For those who still cannot speak
In China, the number of political prisoners exceeds 1,400 by some counts, or possibly over a million if you factor in the widespread incarceration of Uyghurs in so-called “re-education centers.” As I have argued elsewhere, the 2013 Criminal Procedure Law has provided for the systematization of enforced disappearances in ‘Residential Surveillance at a Designated Location,’ which has been further expanded in the National Supervision Law and its new detention system, Liuzhi – operating outside judicial safeguards and in the dark. China has a political prisoner problem, but certain cases are particularly emblematic and concerning.
Wang Quanzhang, my old friend and former colleague, has been disappeared for over 1000 days, although recent news suggests that a lawyer, although government appointed, may have finally been allowed to see him in detention. A victim of the 709 crackdown, Wang’s case is everything cruel about Xi Jinping’s assault on human rights lawyers.
Ilham Tohti, economist, Uyghur rights defender, and Martin Ennals award winner is serving a life sentence on spurious charges of separatism. The detention and imprisonment of such an important intellectual and cultural leader, a voice of moderation, should be seen as an important part of China’s larger totalitarian designs on the Uyghurs.

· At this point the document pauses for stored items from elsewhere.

/-- Flags of a REF_STATUS entry (Table 5-11). -/
def refFlags (s : State) (sensor : Bool) (i : Nat) : Nat :=
  let u := unitOf s sensor i
  let ov := match u.overflowAt with | none => false | some t => decide (s.mono < t + 60000)
  bitN (unitTagged s sensor i) 0 + bitN (unalignedNow s sensor i) 1 +
    bitN (sensor && s.ref.votes.any (fun v => (v.cands.getD i {}).deviating)) 2 +
    bitN (sensor && s.ref.votes.any (fun v => v.status == 1 && v.conflict.contains i)) 3 +
    bitN (sensor && s.ref.votes.any (fun v => v.status == 2 && v.conflict.contains i)) 4 +
    bitN (!sensor && u.lever.state == 4) 5 + bitN ov 6 + bitN u.rowDrop 7

/-- A REF_STATUS entry (Table 5-11). -/
def refEntry (s : State) (sensor : Bool) (i : Nat) : List Byte :=
  let u := unitOf s sensor i
  let kind := if sensor then ((senCfg s i).map (·.kind)).getD 0 else ((refCfg s i).map (·.kind)).getD 0
  let al := shownAlign s sensor i
  let age := match u.lastTv with
    | none => 0xFFFFFFFF
    | some t => sat 32 ((boundNs s - t) / 1000000).toNat
  leBytes 1 (if sensor then 1 else 0) ++ leBytes 1 i ++ leBytes 1 kind ++ leBytes 1 u.state.code ++
    leBytes 2 (refFlags s sensor i) ++ leBytes 1 (if sensor then 255 else u.fusion) ++ leBytes 1 al.k ++
    leBytes 4 u.updates ++ leBytes 4 u.missed ++ leInt 8 al.offset ++
    f32Bytes al.rate ++ leBytes 4 age ++ leBytes 2 u.unaligned ++
    leBytes 2 (if sensor then 0 else liveTracks s i) ++ leBytes 4 u.discards

/-- REF_STATUS (0x0303). -/
def refStatusSpec : OpSpec :=
  { len := fun _ p => p.payload.length == 4
    run := fun _ p s =>
      let kind := fieldByte p.payload 0
      let i := fieldByte p.payload 1
      if kind = 255 then
        let l := allUnits.filter (fun x => unitDefined s x.1 x.2)
        { status := 0, result := leBytes 1 l.length ++ zeros 3 ++ (l.map (fun x => refEntry s x.1 x.2)).flatten, state := s }
      else if 1 < kind || !(unitDefined s (kind = 1) i) then fail 0x0013 s
      else { status := 0, result := leBytes 1 1 ++ zeros 3 ++ refEntry s (kind = 1) i, state := s } }

/-- REF_STATUS (R160). -/
def execRefStatus (p : Packet) (s : State) : Host.Outcome State Fault Refusal :=
  .next (processPacket (some refStatusSpec) { p with opcode := 0x0303 } s)

/-- A LEVER_ARM_GET entry (Table 5-12) of a reference whose refinement is `v`. -/
def leverBytes (s : State) (i : Nat) (v : Lever) : List Byte :=
  let l := ((refCfg s i).map (·.lever)).getD {}
  leBytes 1 i ++ leBytes 1 v.state ++ zeros 2 ++ f32Bytes l.x ++ f32Bytes l.y ++ f32Bytes l.z ++ f32Bytes v.estX ++
    f32Bytes v.estY ++ f32Bytes v.appX ++ f32Bytes v.appY ++ f32Bytes v.sigX ++ f32Bytes v.sigY ++
    f32Bytes (v.spanHi - v.spanLo) ++ leBytes 4 v.updates

/-- The entry of a reference as it stands. -/
def leverEntry (s : State) (i : Nat) : List Byte := leverBytes s i (s.ref.refs.getD i {}).lever

/-- LEVER_ARM_GET (0x0304). -/
def leverGetSpec : OpSpec :=
  { len := fun _ p => p.payload.length == 4
    run := fun _ p s =>
      let i := fieldByte p.payload 0
      if i = 255 then
        let l := (List.range 16).filter (fun i => unitDefined s false i)
        { status := 0, result := leBytes 1 l.length ++ zeros 3 ++ (l.map (leverEntry s)).flatten, state := s }
      else if !(unitDefined s false i) then fail 0x0013 s
      else { status := 0, result := leBytes 1 1 ++ zeros 3 ++ leverEntry s i, state := s } }

/-- LEVER_ARM_GET (R160). -/
def execLeverArmGet (p : Packet) (s : State) : Host.Outcome State Fault Refusal :=
  .next (processPacket (some leverGetSpec) { p with opcode := 0x0304 } s)
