/-- A GNSS_MODE write takes effect (R99, R113, R122); the mode itself changes at the next epoch, and OFF withholds the
reference at once. -/
def applyGnssMode (mode solMax rate mask flags : Nat) (s : State) : State :=
  let s := { s with gnss.solMax := solMax, gnss.mask := mask, gnss.heading := flags.testBit 1
                    gnss.rateNew := if rate = s.gnss.rate then none else some rate
                    gnss.acked := if flags.testBit 0 then s.gnss.acked ||| s.gnss.latched else s.gnss.acked }
  let s := rateAtBoundary s
  if mode = s.gnss.sel then s
  else
    let s := { s with gnss.sel := mode, gnss.dualLowSince := none, gnss.dualOkSince := none }
    if s.gnss.mode = 3 then s else { s with gnss.modeNext := some (startMode mode) }

/-- INTEGRITY_REPORT result (Table 4-14). -/
def integrityResult (s : State) : List Byte :=
  let r := s.gnss.held.headD {}
  let ex := (r.excluded.take 16).map (fun x => leBytes 1 x.1 ++ leBytes 1 x.2)
  leBytes 2 s.gnss.flags ++ leBytes 2 s.gnss.latched ++ leBytes 2 s.gnss.acked ++ leBytes 1 r.effect ++
    leBytes 1 r.excluded.length ++ ((List.range 4).map (fun i => leInt 1 (roundEven (r.agcDev.getD i 0 * 2)))).flatten ++
    f32Bytes r.chi2 ++ f32Bytes r.clkDev ++ f32Bytes r.sdSpread ++ leBytes 2 (roundEven (r.cn0Mean * 100)).toNat ++
    leBytes 2 (roundEven (r.cn0Spread * 100)).toNat ++ leBytes 1 r.ionoFail ++ zeros 3 ++
    ((List.range 12).map (fun i => leBytes 4 (s.gnss.setCount.getD i 0))).flatten ++
    ex.flatten ++ List.replicate (32 - 2 * ex.length) 0xFF

/-- INTEGRITY_REPORT (0x0805). -/
def integrityReportSpec : OpSpec := { run := fun _ _ s => { status := 0, result := integrityResult s, state := s } }

/-- INTEGRITY_REPORT (R122). -/
def execIntegrityReport (p : Packet) (s : State) : Host.Outcome State Fault Refusal :=
  .next (processPacket (some integrityReportSpec) { p with opcode := 0x0805 } s)

end Sys2Proof.Machine
end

The book seller and Swedish citizen Gui Minhai, now past his 1000th day of detention, has been paraded on Chinese television and forced to deliver absurdly scripted remarks against the international community. Since being kidnapped in Thailand, China has flouted not only international law but basic decency.
Tashi Wangchuk, Tibetan linguistic rights defender, following two years of arbitrary detention was sentenced to five years in prison as punishment for campaigning for Tibetan language rights supposedly protected in Chinese law. His crime was speaking with the New York Times.
These are a few for whom we must redouble our efforts for justice and just as we celebrate the release of Liu Xia, we must remember it took years of coordinated action, sustained international advocacy, and diplomatic pressure to raise the costs for China. There are always setbacks, such as the 13-year sentence handed down to Chinese activist Qin Yongmin a day after Liu Xia’s release, but the lesson is that pressure can sway a giant.